Data in this exercise:
-- ==== Sys2Proof/Certificates/Slice0/Obligations.lean ====
section
/-!
DEFINITION. Statements about the device for the provers.
-/

open Sys2Proof Sys2Proof.Machine

/-! ### The queue, the clocks and reset -/

/-- A step takes the command at the front of the queue and runs it with the rest of the queue. -/
def Obligations.StepRunsFrontCommand : Prop :=
  ∀ (c : Instr) (rest : List Instr) (s : State), s.pending = c :: rest → step s = exec c { s with pending := rest }

/-- With no command waiting, one compute cycle passes while the clocks run, and nothing happens while they do not (log entry 1); a cycle without accesses that wait is a tick. With the clocks stopped nothing changes, except that power good starts the device and that the loss of power good resets it (R506, R517). -/
def Obligations.EmptyQueueAndStoppedClocks : Prop :=
  (∀ s : State, s.pending = [] →
      (Live s → step s = .next (passTick s) ∧ (passTick s).pending = [] ∧ (tick s).clk.ticks = s.clk.ticks + 1 ∧
        ((tick s).sy.parked = [] → passTick s = tick s)) ∧ (¬ Live s → step s = .next s)) ∧
  (∀ (c : Instr) (s : State), ¬ Live s → (∀ b n, c ≠ .powerGood b n) → c ≠ .pwrgoodLow → exec c s = .next s)

/-- Right after reset no command waits, no clock runs, the flash reads erased (log entry 5), no page, slot or count is held, and every object holds the default of its table. -/
def Obligations.ResetHoldsDefaults : Prop :=
  State.reset.pending = [] ∧ State.reset.out = [] ∧ State.reset.clk.running = false ∧ State.reset.pw.pwrgood = false ∧
  (∀ k, getObj State.reset k = objDefault k) ∧
  (∀ a, flashByte State.reset a = 0xFF) ∧ (∀ i, syncCount State.reset i = 0) ∧
  (∀ eng q sl, getSlot State.reset eng q sl = Slot.init) ∧ (∀ eng q, getQueue State.reset eng q = Queue.init) ∧
  (∀ k, (getFrame State.reset k).st = .free)

/-- The state right after reset is sound. -/
def Obligations.ResetIsCanonical : Prop :=
Canonical State.reset

/-- Every step keeps the state sound: every sparse map in its canonical form, every memory of pages, slots and flash among them, and every object within its width. -/
def Obligations.StepKeepsCanonical : Prop :=
∀ s t : State, Canonical s → step s = .next t → Canonical t

/-- A step takes the front of the queue and adds nothing to it, recalls nothing that was sent, and never uses a free value twice. -/
def Obligations.StepKeepsQueueOrder : Prop :=
  ∀ s t : State, step s = .next t → t.pending = s.pending.tail ∧ (∃ sent, t.out = sent ++ s.out) ∧ s.free ≤ t.free

/-- No command ends in a fault or a refusal. -/
def Obligations.EveryStepAnswers : Prop :=
∀ s : State, Answers (step s)

/-! ### Results of compute commands -/

/-- An output without block scales: each row is one run of the converted values; under the modifier a row of block scales follows the data (R71, R124). -/
def Obligations.OutputRowsArePlaced : Prop :=
  ∀ (s : State) (y : Slot) (eng rows len : Nat) (accInt round sat : Bool) (val : Nat → Nat → Machine.Num × Flags),
    ((opC y).mx = false →
      (vecRows s y eng rows len accInt round sat val).1 =
        plainRows y eng rows len fun r i => (encodeOut (opC y).code accInt sat (outRounding s y round (r * len + i)) (val r i).1).1) ∧
    ((opC y).mx = true →
      (vecRows s y eng rows len accInt round sat val).1.length = 2 * rows ∧
      ∀ r < rows, ∃ p, (vecRows s y eng rows len accInt round sat val).1[2 * r + 1]? = some p ∧
        p.tile = some (destTile eng (opC y)) ∧ p.addr = (opC y).addr + rows * (opC y).stride + r * scaleRow len)

/-- Element-wise commands: each element of C is its op's value of A and, for ops 0x0 to 0x5, of the element of B that meets it (R125, R126, R127). -/
def Obligations.ElementWiseResults : Prop :=
  ∀ e ∈ ([(.elementAdd, 0, fun _ y a b => partialSum y a b), (.elementSubtract, 1, fun _ _ a b => addNum a b.neg),
      (.elementMultiply, 2, fun _ y a b => productOf y a b), (.elementMax, 3, fun _ _ a b => (maxNum a b, noFlags)),
      (.elementMin, 4, fun _ _ a b => (minNum a b, noFlags)), (.elementScaleAdd, 5, fun _ y a b => fmaNum (vAlpha y) a b),
      (.elementAffine, 6, fun _ y a _ => fmaNum (vAlpha y) a (vBeta y)), (.rectifier, 7, fun _ _ a _ => (rectify a, noFlags)),
      (.leakyRectifier, 8, fun _ y a _ => leaky y a), (.elementClamp, 9, fun _ y a _ => (maxNum (vAlpha y) (minNum a (vBeta y)), noFlags)),
      (.piecewiseLinearTable, 10, fun rd y a _ => tableValue rd y a), (.elementConvert, 11, fun _ _ a _ => (a, noFlags))] :
      List ((Nat → Nat → Nat → Instr) × Nat × ((Nat → Byte) → Slot → Machine.Num → Machine.Num → Machine.Num × Flags))),
  ∀ (eng q sl : Nat) (s : State), eng < 32 → Issues s eng q sl 1 1 → vOp (getSlot s eng q sl) = e.2.1 →
    let y := getSlot s eng q sl
    let rd := rdTile s y eng
    let a := fun r i => vA rd y r i
    let b := fun r i => if e.2.1 ≤ 5 then vB rd y r i else (numZero, noFlags)
    exec (e.1 eng q sl) s = Writes s eng q sl (vecRows s y eng (vRows y) (vLen y) (vAccInt y) (bit (cw y 13) 25) (bit (cw y 13) 24)
      fun r i => withFlags (orFlags (a r i).2 (b r i).2) (e.2.2 rd y (a r i).1 (b r i).1))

Assignment:
Only the lines above from the one with "def Obligations.EmptyQueueAndStoppedClocks : Prop" through the one with "((tick s).sy.parked = []" should be duplicated, character for character.

Exercise result:
def Obligations.EmptyQueueAndStoppedClocks : Prop :=
  (∀ s : State, s.pending = [] →
      (Live s → step s = .next (passTick s) ∧ (passTick s).pending = [] ∧ (tick s).clk.ticks = s.clk.ticks + 1 ∧
        ((tick s).sy.parked = [] → passTick s = tick s)) ∧ (¬ Live s → step s = .next s)) ∧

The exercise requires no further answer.